O espetáculo de Image Dragons iniciou-se já pelas 23h10, mas ainda eram muitos os núcleos familiares que por aqui se encontravam – do início ao final do concerto. Todos eles, dos adolescentes aos membros da audiência na casa dos 50, passando pelas crianças, que sabiam as letras dos muitos singles de Image Dragons de cor, se divertiam com a energia contagiante desta festa da pop rock.

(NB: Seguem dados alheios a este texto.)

-- ==== Sys2Proof/Machine/Costs.lean ====
section
/-! DEFINITION. The factors of a job with their residuals (R216 to R227, R230, R236, R323, R326): a step taken by a variable, what each kind of factor says
of the values it names, the cost of an iterate, the worst-case times of cliques. A residual that the spec's words do not fix for some values is open there. -/
namespace Sys2Proof.Machine

def recKind (r : List Byte) : Nat := fieldAt r 0 1
def recKernel (r : List Byte) : Nat := fieldAt r 1 1
def recNvar (r : List Byte) : Nat := fieldAt r 2 1
def recDim (r : List Byte) : Nat := fieldAt r 3 1
def recLen (r : List Byte) : Nat := fieldAt r 4 2
def recRemove (r : List Byte) : Bool := bit (fieldAt r 6 1) 0
def recId (r : List Byte) : Nat := fieldAt r 8 4
def recVarKind (r : List Byte) (i : Nat) : Nat := fieldAt r 7 1 / 4 ^ i % 4
def recVar (r : List Byte) (i : Nat) : Nat := fieldAt r (0x10 + 2 * i) 2

/-- Entries of VAR in use: the first ones, and VAR[3] for the SWITCH of a switchable factor (R230). -/
def usedVars (r : List Byte) : List Nat := if recKernel r == 3 then List.range (recNvar r - 1) ++ [3] else List.range (recNvar r)

/-- Scalars of a block by its type code and value (R216); a MOTION value holds 7 numbers of pose, then velocity and biases. -/
def blockScalars (v : Nat × List Byte) : Nat :=
  match v.1 with
  | 1 => 6
  | 2 => v.2.length / 8 - 1
  | _ => v.2.length / 8

/-! ### Steps (R216, R217) -/

/-- A variable after a step in its tangent, FP64: a pose from the right, a SWITCH kept in [0, 1], other scalars added. -/
def stepVar (d : List Rat) (v : Nat × List Byte) : Nat × List Byte :=
  let pose := ((poseAt64 v.2 0).retract (v3Of d) (v3Of (d.drop 3))).bytes64
  let added (off first n : Nat) : List Byte := f64Bytes ((List.range n).map (fun i => f64Of (f64Val (f64At v.2 (off + 8 * i)) + d.getD (first + i) 0)))
  match v.1 with
  | 1 => (1, pose)
  | 2 => (2, pose ++ added 56 6 (v.2.length / 8 - 7))
  | 5 => (5, f64Bytes [f64Of (max 0 (min 1 (f64Val (f64At v.2 0) + d.getD 0 0)))])
  | k => (k, added 0 0 (v.2.length / 8))

/-- The logarithm of a pose (R217), in tangent order. -/
def Pose.log (t : Pose) : List Rat :=
  let p := logRot t.r
  let v := ofCols [applyV p ⟨1, 0, 0⟩, applyV p ⟨0, 1, 0⟩, applyV p ⟨0, 0, 1⟩]
  (match v.inv with
   | some m => m.app t.t.list
   | none => t.t.list) ++ p.list
/-! ### Values -/

/-- A variable's value in exact numbers: its pose, when it has one, and its other scalars. -/
structure Val where
  type : Nat
  pose : Pose := {}
  s : List Rat := []
  deriving DecidableEq, Repr

def Val.of (v : Nat × List Byte) : Val :=
  let l (off : Nat) : List Rat := (f64sAt v.2 off ((v.2.length - off) / 8)).map f64Val
  match v.1 with
  | 1 => { type := 1, pose := poseAt64 v.2 0 }
  | 2 => { type := 2, pose := poseAt64 v.2 0, s := l 56 }
  | k => { type := k, s := l 0 }
def Val.hasPose (v : Val) : Bool := v.type == 1 || v.type == 2
def Val.dim (v : Val) : Nat := (if v.hasPose then 6 else 0) + v.s.length
/-- A step in the tangent. -/
def Val.step (d : List Rat) (v : Val) : Val :=
  if v.hasPose then { v with pose := v.pose.retract (v3Of d) (v3Of (d.drop 3)), s := v.s.zipWith (· + ·) (d.drop 6) }
  else { v with s := v.s.zipWith (· + ·) d }
/-- The tangent step that leads from a value to another. -/
def Val.minus (x y : Val) : List Rat :=
  if x = y then List.replicate x.dim 0
  else (if x.hasPose then (y.pose.inv.mul x.pose).log else []) ++ x.s.zipWith (· - ·) y.s
def Val.list (v : Val) : List Rat := (if v.hasPose then v.pose.t.list ++ v.pose.r.list else []) ++ v.s
def Val.motion (v : Val) : Motion :=
  { pose := v.pose, v := v3Of v.s, bg := v3Of (v.s.drop 3), ba := v3Of (v.s.drop 6) }

/-- An FP64 value of a number. -/
def f64R (q : Rat) : Rat := f64Val (f64Of q)
/-- A position less the job's anchor, in FP64 (R218). -/
def V3.from (p o : V3) : V3 := v3Of ((p.sub o).list.map f64R)
def Val.from (o : V3) (v : Val) : Val :=
  if v.hasPose then { v with pose := { v.pose with t := v.pose.t.from o } }
  else if v.type == 3 then { v with s := ((v3Of v.s).from o).list } else v
def Pose.from (o : V3) (p : Pose) : Pose := { p with t := p.t.from o }
/-- The anchor of a job whose oldest pose stands at a position (R218). -/
def anchorAt (p : V3) : V3 := v3Of (p.list.map (fun q => (roundAway q : Rat)))

abbrev Vals := NMap Val
def valsOf (o : V3) (vars : NMap (Nat × List Byte)) : Vals := vars.map (fun v => (v.1, (Val.of v.2).from o))
def valAt (x : Vals) (b : Nat) : Val := NMap.getD x b { type := 0 }

/-! ### Factors -/

/-- A factor of a job: the variables it names, its SWITCH apart; its kernel; the cycles of its cost (R243); its whitened residual at values, with what is
integrated or carried held at linearisation points. -/
structure Fac where
  blocks : List Nat
  kern : Nat := 0
  k : Rat := 1
  switch : Option Nat := none
  cycles : Nat := 1
  res : (lin x : Vals) → List Rat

A banda, oriunda de Nevada, nos EUA, como rapidamente o ‘frontman’ identificou em palco, já tem uma tradição significativa de visitas a solo português. O grupo, composto pelo vocalista Dan Reynolds, pelo guitarrista Wayne Sermon, pelo baixista Ben McKee e pelo baterista Daniel Platzman, está ativo desde 2008 e lançou em 2012 o seu álbum de estreia “Night Visions”, que os tornou desde logo grandes referências da pop rock. Em junho de 2013, esgotaram o Coliseu dos Recreios na sua primeira vista a Portugal e deram um concerto verdadeiramente memorável para o público jovem que se concentrou na arena.

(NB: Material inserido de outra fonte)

-- ==== Sys2Proof/Certificates/Slice0/Obligations.lean ====
section
/-! DEFINITION. The statements about the block, for the provers. `takes s h op p` says that firmware takes hatch h, whose request is
for opcode `op` with payload p, in time and past checks 1 to 5 of R83; `Responds` and `Accepts` say what stands in the hatch then and
that nothing beside the named parts of the core has moved. -/
open Sys2Proof Sys2Proof.Machine

/-! ### The queue -/

/-- A step runs the command at the front of the queue on the state that holds the rest of the queue. -/
def Obligations.StepRunsTheFrontCommand : Prop :=
  ∀ (c : Instr) (rest : List Instr) (s : State), s.pending = c :: rest → step s = exec c { s with pending := rest }

/-! ### Hatches -/

/-- R89 and R83: a request whose patience has run out, or that fails one of checks 1 to 4, gets that status as its final response,
and its own part does not run, whatever command it asks for. -/
def Obligations.FailedRequestsDoNothing : Prop :=
  ∀ (op h : Nat) (body : Req → State → State) (s : State), canTake s h = true →
    ((reqOf s h).op = op ∨ opInfo s (reqOf s h).op = none) →
    ((reqOf s h).patience ≠ 0 ∧ (reqOf s h).patience < dtOf s →
      Responds s h 0x16 [] s.core (.next (serve op h body s))) ∧
    (∀ st, ((reqOf s h).patience = 0 ∨ dtOf s ≤ (reqOf s h).patience) → requestFailure s (reqOf s h) = some st →
      Responds s h st [] s.core (.next (serve op h body s)))

/-- The commands that only report: DONE with the block of their layout, and nothing else moves. -/
def Obligations.ReportCommandsOnlyAnswer : Prop :=
  ∀ (s : State) (h : Nat) (p : List Byte),
    (takes s h 0x0101 p = true → Responds s h 0x00 (capBlock s) s.core (exec (.capQuery h) s)) ∧
    (takes s h 0x0102 p = true → Responds s h 0x00 (devStateBlock s) s.core (exec (.devState h) s)) ∧
    (takes s h 0x0107 p = true → Responds s h 0x00 p s.core (exec (.echo h) s)) ∧
    (takes s h 0x0109 p = true → Responds s h 0x00 (telemetryBlock s) s.core (exec (.telemetry h) s)) ∧
    (takes s h 0x0601 p = true → Responds s h 0x00 (timeStatusBlock s) s.core (exec (.timeStatus h) s)) ∧
    (takes s h 0x0503 p = true → fieldAt p 0 1 ≤ 31 →
      Responds s h 0x00 (crateInfoBlock (crateAt s (fieldAt p 0 1))) s.core (exec (.crateInfo h) s)) ∧
    (takes s h 0x0403 p = true → ∃ b, b.length = 32 ∧ fieldAt b 0 4 = s.core.map.version.toNat ∧
      Responds s h 0x00 b s.core (exec (.mapInfo h) s))

/-- The commands that write a block to host memory: one DMA write of it at ADDR, then DONE with its length (LOFT_READ: with nothing),
and nothing else moves but, for ATTEST, the count of values drawn. -/
def Obligations.ReadOutCommandsWriteHostMemory : Prop :=
  ∀ (s : State) (h : Nat) (p : List Byte),
    (takes s h 0x0901 p = true → 16 ≤ fieldAt p 8 4 →
      Responds (s.emit (.dmaWrite (fieldAt p 0 8) (fitParts (fieldAt p 8 4) (snapshotParts s)))) h 0x00
        (leBytes 4 (fitParts (fieldAt p 8 4) (snapshotParts s)).length) s.core (exec (.counterSnapshot h) s)) ∧
    (takes s h 0x0903 p = true → 528 ≤ fieldAt p 8 4 →
      Responds (s.emit (.dmaWrite (fieldAt p 0 8) (fitParts (fieldAt p 8 4) (errParts s)))) h 0x00
        (leBytes 4 (fitParts (fieldAt p 8 4) (errParts s)).length) s.core (exec (.errDetailRead h) s)) ∧
    (takes s h 0x0A01 p = true → fieldAt p 0 1 ≤ 63 →
      Responds (s.emit (.dmaWrite (fieldAt p 8 8) (loftShown s (fieldAt p 0 1)))) h 0x00 [] s.core (exec (.loftRead h) s)) ∧
    (takes s h 0x0A04 p = true → 16 ≤ fieldAt p 8 4 →
      Responds (s.emit (.dmaWrite (fieldAt p 0 8) (fitParts (fieldAt p 8 4) (startLogParts s)))) h 0x00
        (leBytes 4 (fitParts (fieldAt p 8 4) (startLogParts s)).length) s.core (exec (.startLogRead h) s)) ∧
    (takes s h 0x0801 p = true → 2048 ≤ fieldAt p 8 4 →
      Responds (s.emit (.dmaWrite (fieldAt p 0 8) certBytes)) h 0x00 (leBytes 4 certBytes.length) s.core (exec (.certRead h) s)) ∧
    (takes s h 0x0802 p = true → s.core.sec.selfTestBad = false →
      (reportBody s (reqOf s h).ctx (fieldAt p 12 4) (bytesAt p 16 16)).length + 64 ≤ fieldAt p 8 4 →
      let b := reportBody s (reqOf s h).ctx (fieldAt p 12 4) (bytesAt p 16 16)
      let b := b ++ sm2Sign (serialBytes s) b s.free
      Responds (({ s with free := s.free + 1 } : State).emit (.dmaWrite (fieldAt p 0 8) b)) h 0x00 (leBytes 4 b.length) s.core (exec (.attest h) s)) ∧
    (takes s h 0x0B01 p = true → ∃ b, b.length = 8 ∧ fieldAt b 0 1 = (systemDevs s).length % 256 ∧
      fieldAt b 4 4 = s.core.map.version.toNat ∧ Responds s h 0x00 b s.core (exec (.systemInfo h) s))

/-- R37: POWER_CAP with a value of the part's column of R36 stores the hatch cap, even above the pin cap, and reports the effective
cap, the lower of the two; with 0 it only reports. -/
def Obligations.PowerCapStoresTheHatchCap : Prop :=
  (∀ (s : State) (why : Nat), (s.coreReset why).core.pow.hatchCap = packageW s.hw.part) ∧
  ∀ (s : State) (h : Nat) (p : List Byte), takes s h 0x0103 p = true →
    (∀ i, i < 4 → fieldAt p 0 2 = pinCapOf s.hw.part i →
      Responds s h 0x00 (leBytes 2 (min s.core.pow.pinCap (fieldAt p 0 2)) ++ leBytes 2 s.core.pow.pinCap ++ leBytes 2 (fieldAt p 0 2))
        { s.core with pow := { s.core.pow with hatchCap := fieldAt p 0 2 } } (exec (.powerCap h) s)) ∧
    (fieldAt p 0 2 = 0 →
      Responds s h 0x00 (leBytes 2 (min s.core.pow.pinCap s.core.pow.hatchCap) ++ leBytes 2 s.core.pow.pinCap ++
        leBytes 2 s.core.pow.hatchCap) s.core (exec (.powerCap h) s)) ∧
    (fieldAt p 0 2 ≠ 0 → (∀ i, i < 4 → fieldAt p 0 2 ≠ pinCapOf s.hw.part i) → Responds s h 0x11 [] s.core (exec (.powerCap h) s))

/-- The commands on the device: the event ring, roles and tests of channels, the core reset, BOOT_LOAD. -/
def Obligations.DeviceCommandsTakeEffect : Prop :=
  ∀ (s : State) (h : Nat) (p : List Byte),
    (takes s h 0x0104 p = true → fieldAt p 12 1 ≤ 63 → fieldAt p 0 8 % 4096 = 0 → ringSize 1024 65536 (fieldAt p 8 4) = true →
      ∃ t, exec (.eventRingSet h) s = .next t ∧ Answered s h 0x00 [] t ∧ t.core.ring.evBase = fieldAt p 0 8 ∧
        t.core.ring.evSize = fieldAt p 8 4 ∧ t.core.ring.evVector = fieldAt p 12 1 ∧ t.core.ring.evRd = 0 ∧
        Out.dmaWrite (fieldAt p 0 8) (leBytes 4 0) ∈ t.out ∧ (s.core.ring.evHeld = [] → t.core.ring.evWr = 0)) ∧
    (takes s h 0x0105 p = true → channelCheck s (fieldAt p 0 1) = none → fieldAt p 1 1 ≤ 1 →
      (fieldAt p 1 1 = 1 → ((mapChans s).filter (· != fieldAt p 0 1)).length < mapChMax s ∧ (chanAt s (fieldAt p 0 1)).testMode = 0) →
      sessionsOn s (fieldAt p 0 1) = [] → (∀ e ∈ s.core.work.sess, e.2.moveTo ≠ some (fieldAt p 0 1, true)) →
      hasMapJob s (fieldAt p 0 1) = false →
      Responds s h 0x00 []
        { s.core with chans := updAt s.core.chans (fieldAt p 0 1) (fun x => { x with mapRole := fieldAt p 1 1 == 1 }) }
        (exec (.channelRole h) s)) ∧
    (takes s h 0x0106 p = true →
      Responds s h 0x00 [] { s.core with sys := { s.core.sys with
        coreResetAt := some (s.core.sys.coreResetAt.getD (dtOf s + 1000000)) } } (exec (.coreReset h) s)) ∧
    (takes s h 0x010A p = true → channelCheck s (fieldAt p 0 1) = none → (chanAt s (fieldAt p 0 1)).mapRole = false →
      fieldAt p 1 1 ≤ 2 →
      ∃ t, exec (.channelTest h) s = .next t ∧ Answered s h 0x00 (leBytes 1 (chanAt s (fieldAt p 0 1)).testMode) t ∧
        t.core.chans = updAt s.core.chans (fieldAt p 0 1) (fun x =>
          { x with
            testMode := fieldAt p 1 1
            lastSlice := if fieldAt p 1 1 = 1 ∧ (chanAt s (fieldAt p 0 1)).testMode ≠ 1 then dtOf s else x.lastSlice }) ∧
        (fieldAt p 1 1 ≠ 0 → fieldAt p 1 1 ≠ (chanAt s (fieldAt p 0 1)).testMode →
          ∀ e ∈ t.core.work.sess, e.2.chan = fieldAt p 0 1 → e.2.state ≠ .normal)) ∧
    (∀ img, takes s h 0x0108 p = true → s.core.sec.selfTestBad = false → 65792 ≤ fieldAt p 8 4 → fieldAt p 8 4 ≤ 8388608 →
      ∃ t, exec (.bootLoad h img) s = .next t ∧ Out.dmaRead (fieldAt p 0 8) (fieldAt p 8 4) ∈ t.out ∧
        (imageOk s (padTo (fieldAt p 8 4) img) = true → Answered s h 0x00 [] t ∧ t.core.sys.phase = .starting ∧ t.core.sys.step = 3 ∧
          t.core.sys.fwMeas = sm3 (padTo (fieldAt p 8 4) img)) ∧
        (imageOk s (padTo (fieldAt p 8 4) img) = false → Answered s h 0x30 [] t ∧ (s.err.regs.length = 16 → (t.err.regs.getD 3 {}).bits.getLsbD 7 = true)))

/-! ### Sessions -/

/-- R46: what SESSION_OPEN picks, the lowest free SID and, with 0xFF, the ordinary channel of fewest open sessions, the lowest number
breaking a tie (among channels without a test mode while there are any, R107). -/
def Obligations.SessionOpenPicksLowest : Prop :=
  ∀ (s : State),
    (∀ n, pickSid s 0xFFFF = some n →
      n < maxSessions s ∧ sessAt s n = none ∧ ∀ m, m < n → (sessAt s m).isSome = true) ∧
    (∀ n, n ≠ 0xFFFF → pickSid s n = if (sessAt s n).isSome then none else some n) ∧
    (∀ c l, pickChannel s = some c →
      (l = (ordinaryChans s).filter (fun x => (chanAt s x).testMode == 0) ∧ l ≠ [] ∨
        l = ordinaryChans s ∧ (ordinaryChans s).filter (fun x => (chanAt s x).testMode == 0) = []) →
      c ∈ l ∧ ∀ d ∈ l, (sessionsOn s c).length ≤ (sessionsOn s d).length ∧
        ((sessionsOn s c).length = (sessionsOn s d).length → c ≤ d))

/-- The commands on sessions that end at once: SESSION_OPEN, SESSION_CONFIG, SESSION_SENSOR, SESSION_QUERY, SESSION_CHECKPOINT. -/
def Obligations.SessionCommandsTakeEffect : Prop :=
  ∀ (s : State) (h : Nat) (p : List Byte),
    (∀ n c, takes s h 0x0201 p = true → fieldAt p 2 1 ≤ 3 → areaSet s (fieldAt p 5 1) = true →
      (fieldAt p 0 2 = 0xFFFF ∨ fieldAt p 0 2 < maxSessions s) → pickSid s (fieldAt p 0 2) = some n →
      (fieldAt p 3 1 = 255 ∧ pickChannel s = some c ∨
        fieldAt p 3 1 = c ∧ channelCheck s c = none ∧ (chanAt s c).mapRole = false) →
      Responds s h 0x00 (leBytes 2 n ++ leBytes 1 c)
        (s.core.withSess (NMap.set s.core.work.sess n (openedSession (reqOf s h).ctx c (dtOf s) (fieldAt p 2 1) (fieldAt p 4 1) (fieldAt p 5 1))))
        (exec (.sessionOpen h) s)) ∧
    (∀ x, takes s h 0x0203 p = true → sessAt s (fieldAt p 0 2) = some x → x.owner = (reqOf s h).ctx →
      held (taken s h) (.sid (fieldAt p 0 2)) = false →
      ((fieldAt p 2 2).testBit 0 = true → fieldAt p 4 1 ≤ 3) →
      ((fieldAt p 2 2).testBit 2 = true → areaSet s (fieldAt p 6 1) = true) →
      ((fieldAt p 2 2).testBit 3 = true → 100 ≤ fieldAt p 8 2 ∧ fieldAt p 8 2 ≤ 10000) →
      ((fieldAt p 2 2).testBit 4 = true → 1 ≤ fieldAt p 10 2 ∧ fieldAt p 10 2 ≤ 10000) →
      ((fieldAt p 2 2).testBit 5 = true → 1 ≤ fieldAt p 12 2 ∧ fieldAt p 12 2 ≤ 10000 ∧ 1 ≤ fieldAt p 14 2 ∧ fieldAt p 14 2 ≤ 18000 ∧
        1 ≤ fieldAt p 16 2 ∧ fieldAt p 16 2 ≤ 10000) →
      ∃ t, exec (.sessionConfig h) s = .next t ∧
        t.core.work.sess = NMap.set s.core.work.sess (fieldAt p 0 2) { x with ctx := { x.ctx with
          cfg := {
            cls := if (fieldAt p 2 2).testBit 0 then fieldAt p 4 1 else x.ctx.cfg.cls
            group := if (fieldAt p 2 2).testBit 1 then fieldAt p 5 1 else x.ctx.cfg.group
            area := if (fieldAt p 2 2).testBit 2 then fieldAt p 6 1 else x.ctx.cfg.area
            horizonMs := if (fieldAt p 2 2).testBit 3 then fieldAt p 8 2 else x.ctx.cfg.horizonMs
            latencyMs := if (fieldAt p 2 2).testBit 4 then fieldAt p 10 2 else x.ctx.cfg.latencyMs
            exitPos := if (fieldAt p 2 2).testBit 5 then fieldAt p 12 2 else x.ctx.cfg.exitPos
            exitHead := if (fieldAt p 2 2).testBit 5 then fieldAt p 14 2 else x.ctx.cfg.exitHead
            exitSigma := if (fieldAt p 2 2).testBit 5 then fieldAt p 16 2 else x.ctx.cfg.exitSigma }
          lateDiscard := x.ctx.lateDiscard && !((fieldAt p 2 2).testBit 6 && (fieldAt p 7 1).testBit 0) } } ∧
        (∃ b, b.length = 18 ∧ Responds s h 0x00 b { s.core with work := t.core.work } (.next t))) ∧
    (∀ x data base mesh, takes s h 0x0204 p = true → sessAt s (fieldAt p 0 2) = some x → x.owner = (reqOf s h).ctx →
      held (taken s h) (.sid (fieldAt p 0 2)) = false → fieldAt p 2 1 ≤ 3 → fieldAt p 3 1 ≤ 6 →
      (fieldAt p 3 1 ≠ 3 ∧ base = s ∧ mesh = [] ∨
        fieldAt p 3 1 = 3 ∧ bulkSealed s (reqOf s h).ctx = false ∧ base = s.emit (.dmaRead (fieldAt p 0x58 8) 2048) ∧
          mesh = padTo 2048 data) →
      (sensorOk (sensorOf (requestIn s h p) mesh) = true →
        Responds base h 0x00 [] (((touchShelf s (fieldAt p 0 2)).getD s).core.withSess (NMap.set s.core.work.sess (fieldAt p 0 2)
          { x with ctx := { x.ctx with sensors := setAt x.ctx.sensors (fieldAt p 2 1) (sensorOf (requestIn s h p) mesh) } }))
          (exec (.sessionSensor h data) s)) ∧
      (sensorOk (sensorOf (requestIn s h p) mesh) = false →
        Responds base h 0x11 [] s.core (exec (.sessionSensor h data) s))) ∧
    (∀ x, takes s h 0x0205 p = true → sessAt s (fieldAt p 0 2) = some x → x.owner = (reqOf s h).ctx →
      held (taken s h) (.sid (fieldAt p 0 2)) = false → x.ctx.cfg.area < s.core.ring.areas.length →
      areaFree (areaAt s x.ctx.cfg.area) ≠ 0 →
      ∃ t, exec (.sessionQuery h) s = .next t ∧
        Answered s h 0x00 (leBytes 4 (areaAt s x.ctx.cfg.area).wr.toNat ++ leBytes 1 (stateCode x.state)) t ∧
        (areaAt t x.ctx.cfg.area).wr = (areaAt s x.ctx.cfg.area).wr + 1 ∧
        (areaAt t x.ctx.cfg.area).reserved = (areaAt s x.ctx.cfg.area).reserved) ∧
    (∀ x, takes s h 0x0206 p = true → sessAt s (fieldAt p 0 2) = some x → x.owner = (reqOf s h).ctx →
      held (taken s h) (.sid (fieldAt p 0 2)) = false →
      (tornRead s (fieldAt p 0 2) = none →
        ∃ t, exec (.sessionCheckpoint h) s = .next t ∧ Answered s h 0x00 (leBytes 8 (dtOf s)) t ∧
          t.core.work.sess = NMap.set s.core.work.sess (fieldAt p 0 2)
            { x with ckpts := setAt x.ckpts x.nextSlot (some { dt := dtOf s, ctx := x.ctx, pinned := x.pinned }),
                     nextSlot := 1 - x.nextSlot, lastCkpt := dtOf s }) ∧
      (∀ g, tornRead s (fieldAt p 0 2) = some g →
        ∃ t, exec (.sessionCheckpoint h) s = .next t ∧ Answered s h 0x21 [] t ∧ t.core.work.sess = s.core.work.sess))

A 9 de julho de 2022, Dan Reynolds fez alusão a este primeiro espetáculo por cá dizendo que tinham tocado há uma década para “algumas centenas de pessoas” e que agora tinham a honra de se apresentar perante uma enorme multidão no NOS Alive (mais de 50 mil pessoas). Na realidade, foram bem mais que algumas centenas mas, não obstante, a verdade é que os Imagine Dragons foram capazes de atingir, ao longo desta década de banda, um público cada vez mais amplo. As suas canções são para lá de radiofónicas e, single após single, álbum após álbum (já vão em cinco com o mais recente “Mercury”, lançado em duas partes em 2021 e 2022), a banda continua a conquistar novos fãs.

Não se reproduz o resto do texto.